Em agosto de 1954, Carlos Lacerda foi personagem dos jornais, depois de escapar de um atentado promovido por Gregório Fortunato, guarda pessoal do presidente. O fato culminou na morte do major-aviador Rubens Florentino Vaz e no ferimento do guarda municipal Sálvio Romeiro. Matéria de capa dos principais jornais do país, a polêmica sob o envolvimento de Vargas no episódio serviu de justificativa para o ataque de forças de oposição que exigiam a renúncia do presidente. “A oposição ficou tão forte que conseguiu, em determinado momento, fechar uma rádio do governo que era a única que defendia Vargas (SILVA; CARNEIRO, 1998, p. 89).

Com grande pressão política estabelecida contra si, Getúlio Vargas escolheu outra solução. Na manhã de 24 de agosto de 1954, o então presidente cometeu suicídio, disparando um tiro contra o coração.
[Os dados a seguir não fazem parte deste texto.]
-- ==== Sys2Proof/Laws/PerInstr.lean ====
section
/-! SUPPORT. One lemma per constructor of `Instr`, by family. -/

namespace Sys2Proof.Laws

/-- What has an encoding begins with the sync, but for the byte pair `NONSYNC` (spec/30_encoding.md R60,
R68, R69, R72); an operation of 00_scope.md R10 has none. -/
def Encoding.Statement (i : Instr) : Prop :=
  ∀ bs, encode i = some bs → (∃ a b, i = .nonsync a b) ∨ ∃ more, bs = syncByte :: syncByte :: more

theorem Encoding.login (len : Byte) (tail : Bytes) : Encoding.Statement (.login len tail) :=
  fun _ h => .inr ⟨_, (Option.some.inj h).symm⟩

theorem Encoding.heartbeat (len : Byte) (tail : Bytes) : Encoding.Statement (.heartbeat len tail) :=
  fun _ h => .inr ⟨_, (Option.some.inj h).symm⟩

theorem Encoding.addrCn (len : Byte) (tail : Bytes) : Encoding.Statement (.addrCn len tail) :=
  fun _ h => .inr ⟨_, (Option.some.inj h).symm⟩

theorem Encoding.respOnline (len : Byte) (tail : Bytes) : Encoding.Statement (.respOnline len tail) :=
  fun _ h => .inr ⟨_, (Option.some.inj h).symm⟩

theorem Encoding.gps (len : Byte) (tail : Bytes) : Encoding.Statement (.gps len tail) :=
  fun _ h => .inr ⟨_, (Option.some.inj h).symm⟩

theorem Encoding.alarm (len : Byte) (tail : Bytes) : Encoding.Statement (.alarm len tail) :=
  fun _ h => .inr ⟨_, (Option.some.inj h).symm⟩

theorem Encoding.id27 (len : Byte) (tail : Bytes) : Encoding.Statement (.id27 len tail) :=
  fun _ h => .inr ⟨_, (Option.some.inj h).symm⟩

theorem Encoding.lbsMulti (len : Byte) (tail : Bytes) : Encoding.Statement (.lbsMulti len tail) :=
  fun _ h => .inr ⟨_, (Option.some.inj h).symm⟩

theorem Encoding.addrReq (len : Byte) (tail : Bytes) : Encoding.Statement (.addrReq len tail) :=
  fun _ h => .inr ⟨_, (Option.some.inj h).symm⟩

theorem Encoding.onlineCmd (len : Byte) (tail : Bytes) : Encoding.Statement (.onlineCmd len tail) :=
  fun _ h => .inr ⟨_, (Option.some.inj h).symm⟩

theorem Encoding.timeCal (len : Byte) (tail : Bytes) : Encoding.Statement (.timeCal len tail) :=
  fun _ h => .inr ⟨_, (Option.some.inj h).symm⟩

theorem Encoding.infoXfer (len : Byte) (tail : Bytes) : Encoding.Statement (.infoXfer len tail) :=
  fun _ h => .inr ⟨_, (Option.some.inj h).symm⟩

theorem Encoding.addrEn (len : Byte) (tail : Bytes) : Encoding.Statement (.addrEn len tail) :=
  fun _ h => .inr ⟨_, (Option.some.inj h).symm⟩

theorem Encoding.gpsA0 (len : Byte) (tail : Bytes) : Encoding.Statement (.gpsA0 len tail) :=
  fun _ h => .inr ⟨_, (Option.some.inj h).symm⟩

theorem Encoding.lbs4g (len : Byte) (tail : Bytes) : Encoding.Statement (.lbs4g len tail) :=
  fun _ h => .inr ⟨_, (Option.some.inj h).symm⟩

theorem Encoding.fenceAlarm (len : Byte) (tail : Bytes) : Encoding.Statement (.fenceAlarm len tail) :=
  fun _ h => .inr ⟨_, (Option.some.inj h).symm⟩

theorem Encoding.other (len pid : Byte) (tail : Bytes) : Encoding.Statement (.other len pid tail) :=
  fun _ h => .inr ⟨_, (Option.some.inj h).symm⟩

theorem Encoding.nonsync (a b : Byte) : Encoding.Statement (.nonsync a b) :=
  fun _ _ => .inl ⟨a, b, rfl⟩

theorem Encoding.ack (pid s0 s1 : Byte) : Encoding.Statement (.ack pid s0 s1) :=
  fun _ h => .inr ⟨_, (Option.some.inj h).symm⟩

theorem Encoding.timecalRsp (s0 s1 : Byte) (now : Now) : Encoding.Statement (.timecalRsp s0 s1 now) :=
  fun _ h => .inr ⟨_, (Option.some.inj h).symm⟩

theorem Encoding.reset : Encoding.Statement .reset :=
  nofun

theorem Encoding.feed (chunk : Bytes) : Encoding.Statement (.feed chunk) :=
  nofun

theorem Encoding.fAppend (chunk : Bytes) : Encoding.Statement (.fAppend chunk) :=
  nofun

theorem Encoding.fShort : Encoding.Statement .fShort :=
  nofun

theorem Encoding.fSkip : Encoding.Statement .fSkip :=
  nofun

theorem Encoding.fLen : Encoding.Statement .fLen :=
  nofun

theorem Encoding.fWait : Encoding.Statement .fWait :=
  nofun

theorem Encoding.fEmit : Encoding.Statement .fEmit :=
  nofun

theorem Encoding.fCompact : Encoding.Statement .fCompact :=
  nofun

theorem Encoding.extract (frame : Bytes) : Encoding.Statement (.extract frame) :=
  nofun

theorem Encoding.crc16 (m : Bytes) : Encoding.Statement (.crc16 m) :=
  nofun

theorem Encoding.crcInit : Encoding.Statement .crcInit :=
  nofun

theorem Encoding.crcByte (b : Byte) : Encoding.Statement (.crcByte b) :=
  nofun

theorem Encoding.crcFinal : Encoding.Statement .crcFinal :=
  nofun

theorem Encoding.build (pid s0 s1 : Byte) (now : Now) : Encoding.Statement (.build pid s0 s1 now) :=
  nofun

theorem Encoding.process (frame : Bytes) : Encoding.Statement (.process frame) :=
  nofun

end Sys2Proof.Laws
end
Em sua carta testamento, Vargas denuncia sua derrota perante os grupos nacionais e internacionais que desprezam a sua luta pelo povo e, principalmente, os humildes.
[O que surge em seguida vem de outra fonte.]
theorem frameSerial_sealResponse (h : len.toNat = mid.length + 5) :
    Machine.frameSerial (sealResponse (len :: pid :: (mid ++ [s0, s1]))) = some (s0, s1) := by
  rw [sealResponse_eq_frameBytes]
  refine Machine.frameSerial_frameBytes (by simp [h]) (by omega) ?_ ?_
  all_goals simp [h, frameBytes]

end

end Sys2Proof

namespace Sys2Proof.Machine

/-! ### The response forms -/

/-- What assembling a response changes: the checksum register, the response and its length (R136, R137). -/
theorem assemble_eq (s : State) (m : Bytes) :
    s.assemble m =
      { s with
        crc := crc16 m ^^^ 0xFFFF, rsp := sealResponse m ++ s.rsp.drop (m.length + 6), rspLen := m.length + 6 } := by
  rw [crc16_complement, ← sealResponse_length]
  rfl

theorem buildTimecal_of_inRange (s : State) (s0 s1 : Byte) {now : Now} (h : now.inRange = true) :
    s.buildTimecal s0 s1 now = s.assemble (timecalCovered now.bcdBytes s0 s1) := by
  rw [State.buildTimecal, State.drawTime_of_inRange s h, State.timeBytes_of_inRange s h]

theorem exec_ack (pid s0 s1 : Byte) (s : State) :
    exec (.ack pid s0 s1) s =
      .next ((s.buildAck pid s0 s1).handBack (.response (some (ackBytes pid s0 s1)))) := by
  rw [← buildAck_response s]
  rfl

theorem exec_timecalRsp (s0 s1 : Byte) (now : Now) (s : State) :
    exec (.timecalRsp s0 s1 now) s =
      .next ((s.buildTimecal s0 s1 now).handBack (.response (some (timecalBytes (s.timeBytes now) s0 s1)))) := by
  rw [← buildTimecal_response s]
  rfl

/-- Settles O46: the four covered bytes are assembled and handed back. -/
theorem ackFormIsBuilt : Obligations.AckFormIsBuilt := by
  refine ⟨fun pid s0 s1 s => ?_, by decide +kernel⟩
  rw [exec_ack, State.buildAck, assemble_eq]
  rfl

/-- Settles O47: in range, the ten covered bytes are assembled and handed back. -/
theorem timecalFormIsBuilt : Obligations.TimecalFormIsBuilt := by
  refine ⟨?_, by decide +kernel⟩
  intro s0 s1 now s covered r hr
  rw [exec_timecalRsp, buildTimecal_of_inRange s s0 s1 hr, assemble_eq, State.timeBytes_of_inRange s hr]
  rfl

/-! ### `BUILD` -/

/-- What `BUILD` returns, by the protocol id (Pseudocode R135). -/
theorem buildState_built (s : State) (pid s0 s1 : Byte) (now : Now) :
    (s.buildState pid s0 s1 now).built =
      if pid = timecalId then some (timecalBytes (s.timeBytes now) s0 s1)
      else if pid ∈ ackSet then some (ackBytes pid s0 s1)
      else none := by
  rcases buildState_cases s pid s0 s1 now with ⟨hp, hb⟩ | ⟨hp, ha, hb⟩ | ⟨hp, ha, hb⟩
  · rw [hb, if_pos hp, buildTimecal_built]
  · rw [hb, if_neg hp, if_pos ha, buildAck_built]
  · rw [hb, if_neg hp, if_neg ha, buildNothing_built]

theorem exec_build_of_timecalId (s0 s1 : Byte) (now : Now) (s : State) :
    exec (.build timecalId s0 s1 now) s = exec (.timecalRsp s0 s1 now) s := by
  rw [exec_build, exec_timecalRsp, buildState_built, if_pos rfl, State.buildState, if_pos rfl]

theorem exec_build_of_mem_ackSet {pid : Byte} (ha : pid ∈ ackSet) (s0 s1 : Byte) (now : Now) (s : State) :
    exec (.build pid s0 s1 now) s = exec (.ack pid s0 s1) s := by
  have hp : pid ≠ timecalId := fun h => timecalId_not_mem_ackSet (h ▸ ha)
  rw [exec_build, exec_ack, buildState_built, if_neg hp, if_pos ha, State.buildState, if_neg hp, if_pos ha]

theorem exec_build_of_unanswered {pid : Byte} (hp : pid ≠ timecalId) (ha : pid ∉ ackSet) (s0 s1 : Byte) (now : Now)
    (s : State) :
    exec (.build pid s0 s1 now) s = .next { s with rspLen := 0, result := .response none } := by
  rw [exec_build, buildState_built, if_neg hp, if_neg ha, State.buildState, if_neg hp, if_neg ha]
  rfl

/-- A response of `BUILD` is sixteen bytes or ten (R135, R136, R137). -/
theorem built_length (s : State) (pid s0 s1 : Byte) (now : Now) :
    (s.buildState pid s0 s1 now).built = none ∨
      ∃ bs, (s.buildState pid s0 s1 now).built = some bs ∧ (bs.length = 10 ∨ bs.length = 16) := by
  rw [buildState_built]
  split_ifs
  · exact .inr ⟨_, rfl, .inr (timecalBytes_length s0 s1 (State.timeBytes_length s now))⟩
  · exact .inr ⟨_, rfl, .inl (ackBytes_length pid s0 s1)⟩
  · exact .inl rfl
Na primeira edição extra da Última Hora de 24 de agosto de 1954 foi publicada sua Carta Testamento original, manuscrita em cinco páginas, assinada pelo presidente, encontrada ao lado do corpo inerte, após um tiro no coração. Sob o título: “Matou-se Getúlio. O presidente cumpriu a palavra: Só morto sairei do Catete!” a mensagem contida no primeiro parágrafo da carta original: “À sanha dos meus inimigos deixo o legado de minha morte. Levo o pesar de não ter podido fazer pelos humildes tudo aquilo que eu desejava”. Getúlio na verdade escrevera: “... fazer por este bom e generoso povo brasileiro e principalmente pelos mais necessitados todo o bem que pretendia”. Paulo Silveira, secretário de redação da UH e também secretário geral da Assembleia Legislativa do Rio de Janeiro à época, editou a carta derradeira de Getúlio para acomodar o primeiro parágrafo na primeira página [...]. A morte de Getúlio mudou o clima das ruas. Na noite do dia 23, o burburinho do povo voltando para casa, após a jornada de trabalho, pedia a renúncia do presidente. Na manhã seguinte, a morte emocionou a multidão e a comoção era geral (MARTINS; DE LUCA, 2008, p. 200).
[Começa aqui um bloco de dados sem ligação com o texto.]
-- ==== Sys2Proof/Machine/Emulate.lean ====
section
/-! DEFINITION. EMULATE (46_emulate_unsupported.md R150, R151). -/

namespace Sys2Proof.Machine

/-- EMULATE (R150): pushes `pc + 1`, the return address, and jumps to the slot's entry address. It saves nothing else,
changes no mode and masks nothing (R167). -/
def emulateBlock (n : Nat) : Action Unit := do
  let pc ← readPc
  push (pc + 1#32)
  clearIdim
  writePc (slotAddress n)

/-- EMULATE (R150). -/
def execEmulate (n : Nat) (s : State) : Host.Outcome State Fault Refusal := commit (emulateBlock n) s

end Sys2Proof.Machine
end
O gaúcho de São Borja, Getúlio Vargas, entra para a história do Brasil. Para milhares de brasileiros, ele se torna um herói nacional que teve sua vida ceifada por inimigos superiores à sua luta popular. Grupos políticos, instituições, diversos meios de comunicação e, principalmente, os jornais que estiveram contra Vargas sofrem intenso repúdio da população.

“Ainda no dia 24, caminhões de O Globo foram queimados, o Diário de Notícias e a Tribuna

da Imprensa são depredados por uma multidão” (ROMANCINI; LAGO, 2007, p. 110). Tal

reação impede a consolidação de um possível golpe de Estado, e Carlos Lacerda passa de vítima a vilão. Na oportunidade, quem assume a presidência no lugar de Vargas é seu vice, Café Filho. As eleições são realizadas em 1955 e são vencidas por Juscelino Kubitschek e João Goulart, da aliança PSD e PTB.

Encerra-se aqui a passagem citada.